◆ **Exercise**
Instruction for the entries that follow: retype exactly the lines from the line with "s.keyIn := rfl" to the line with "## skipIf -/", both included, and omit all others.

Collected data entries
▼

/-! ## tick -/

@[simp] theorem State.tick_mem (s : State) : (s.tick).mem = s.mem := rfl
@[simp] theorem State.tick_V (s : State) : (s.tick).V = s.V := rfl
@[simp] theorem State.tick_I (s : State) : (s.tick).I = s.I := rfl
@[simp] theorem State.tick_pc (s : State) : (s.tick).pc = s.pc := rfl
@[simp] theorem State.tick_stack (s : State) : (s.tick).stack = s.stack := rfl
@[simp] theorem State.tick_sp (s : State) : (s.tick).sp = s.sp := rfl
@[simp] theorem State.tick_DT (s : State) : (s.tick).DT = countDown s.DT := rfl
@[simp] theorem State.tick_ST (s : State) : (s.tick).ST = countDown s.ST := rfl
@[simp] theorem State.tick_pix (s : State) : (s.tick).pix = s.pix := rfl
@[simp] theorem State.tick_key (s : State) : (s.tick).key = s.key := rfl
@[simp] theorem State.tick_opcode (s : State) : (s.tick).opcode = s.opcode := rfl
@[simp] theorem State.tick_keyIn (s : State) : (s.tick).keyIn = s.keyIn := rfl
@[simp] theorem State.tick_rndIn (s : State) : (s.tick).rndIn = s.rndIn := rfl
@[simp] theorem State.tick_toneReq (s : State) : (s.tick).toneReq = toneOf s.params.tone (freeTone s.fresh) s.ST := rfl
@[simp] theorem State.tick_event (s : State) : (s.tick).event = s.event := rfl
@[simp] theorem State.tick_fresh (s : State) : (s.tick).fresh = s.fresh + 1 := rfl
@[simp] theorem State.tick_params (s : State) : (s.tick).params = s.params := rfl

/-! ## skipIf -/

@[simp] theorem State.skipIf_mem (s : State) (c : Bool) : (s.skipIf c).mem = s.mem := by
  unfold State.skipIf; split <;> rfl
@[simp] theorem State.skipIf_V (s : State) (c : Bool) : (s.skipIf c).V = s.V := by
  unfold State.skipIf; split <;> rfl
@[simp] theorem State.skipIf_I (s : State) (c : Bool) : (s.skipIf c).I = s.I := by
  unfold State.skipIf; split <;> rfl
@[simp] theorem State.skipIf_stack (s : State) (c : Bool) : (s.skipIf c).stack = s.stack := by
  unfold State.skipIf; split <;> rfl
@[simp] theorem State.skipIf_sp (s : State) (c : Bool) : (s.skipIf c).sp = s.sp := by
  unfold State.skipIf; split <;> rfl
@[simp] theorem State.skipIf_DT (s : State) (c : Bool) : (s.skipIf c).DT = s.DT := by
  unfold State.skipIf; split <;> rfl
@[simp] theorem State.skipIf_ST (s : State) (c : Bool) : (s.skipIf c).ST = s.ST := by
  unfold State.skipIf; split <;> rfl
@[simp] theorem State.skipIf_pix (s : State) (c : Bool) : (s.skipIf c).pix = s.pix := by
  unfold State.skipIf; split <;> rfl
@[simp] theorem State.skipIf_key (s : State) (c : Bool) : (s.skipIf c).key = s.key := by
  unfold State.skipIf; split <;> rfl
@[simp] theorem State.skipIf_opcode (s : State) (c : Bool) : (s.skipIf c).opcode = s.opcode := by
  unfold State.skipIf; split <;> rfl
@[simp] theorem State.skipIf_keyIn (s : State) (c : Bool) : (s.skipIf c).keyIn = s.keyIn := by
  unfold State.skipIf; split <;> rfl
@[simp] theorem State.skipIf_rndIn (s : State) (c : Bool) : (s.skipIf c).rndIn = s.rndIn := by
  unfold State.skipIf; split <;> rfl
@[simp] theorem State.skipIf_toneReq (s : State) (c : Bool) : (s.skipIf c).toneReq = s.toneReq := by
  unfold State.skipIf; split <;> rfl
@[simp] theorem State.skipIf_event (s : State) (c : Bool) : (s.skipIf c).event = s.event := by
  unfold State.skipIf; split <;> rfl
@[simp] theorem State.skipIf_fresh (s : State) (c : Bool) : (s.skipIf c).fresh = s.fresh := by
  unfold State.skipIf; split <;> rfl
@[simp] theorem State.skipIf_params (s : State) (c : Bool) : (s.skipIf c).params = s.params := by
  unfold State.skipIf; split <;> rfl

▲

◆ **Exercise response**
@[simp] theorem State.tick_keyIn (s : State) : (s.tick).keyIn = s.keyIn := rfl
@[simp] theorem State.tick_rndIn (s : State) : (s.tick).rndIn = s.rndIn := rfl
@[simp] theorem State.tick_toneReq (s : State) : (s.tick).toneReq = toneOf s.params.tone (freeTone s.fresh) s.ST := rfl
@[simp] theorem State.tick_event (s : State) : (s.tick).event = s.event := rfl
@[simp] theorem State.tick_fresh (s : State) : (s.tick).fresh = s.fresh + 1 := rfl
@[simp] theorem State.tick_params (s : State) : (s.tick).params = s.params := rfl

/-! ## skipIf -/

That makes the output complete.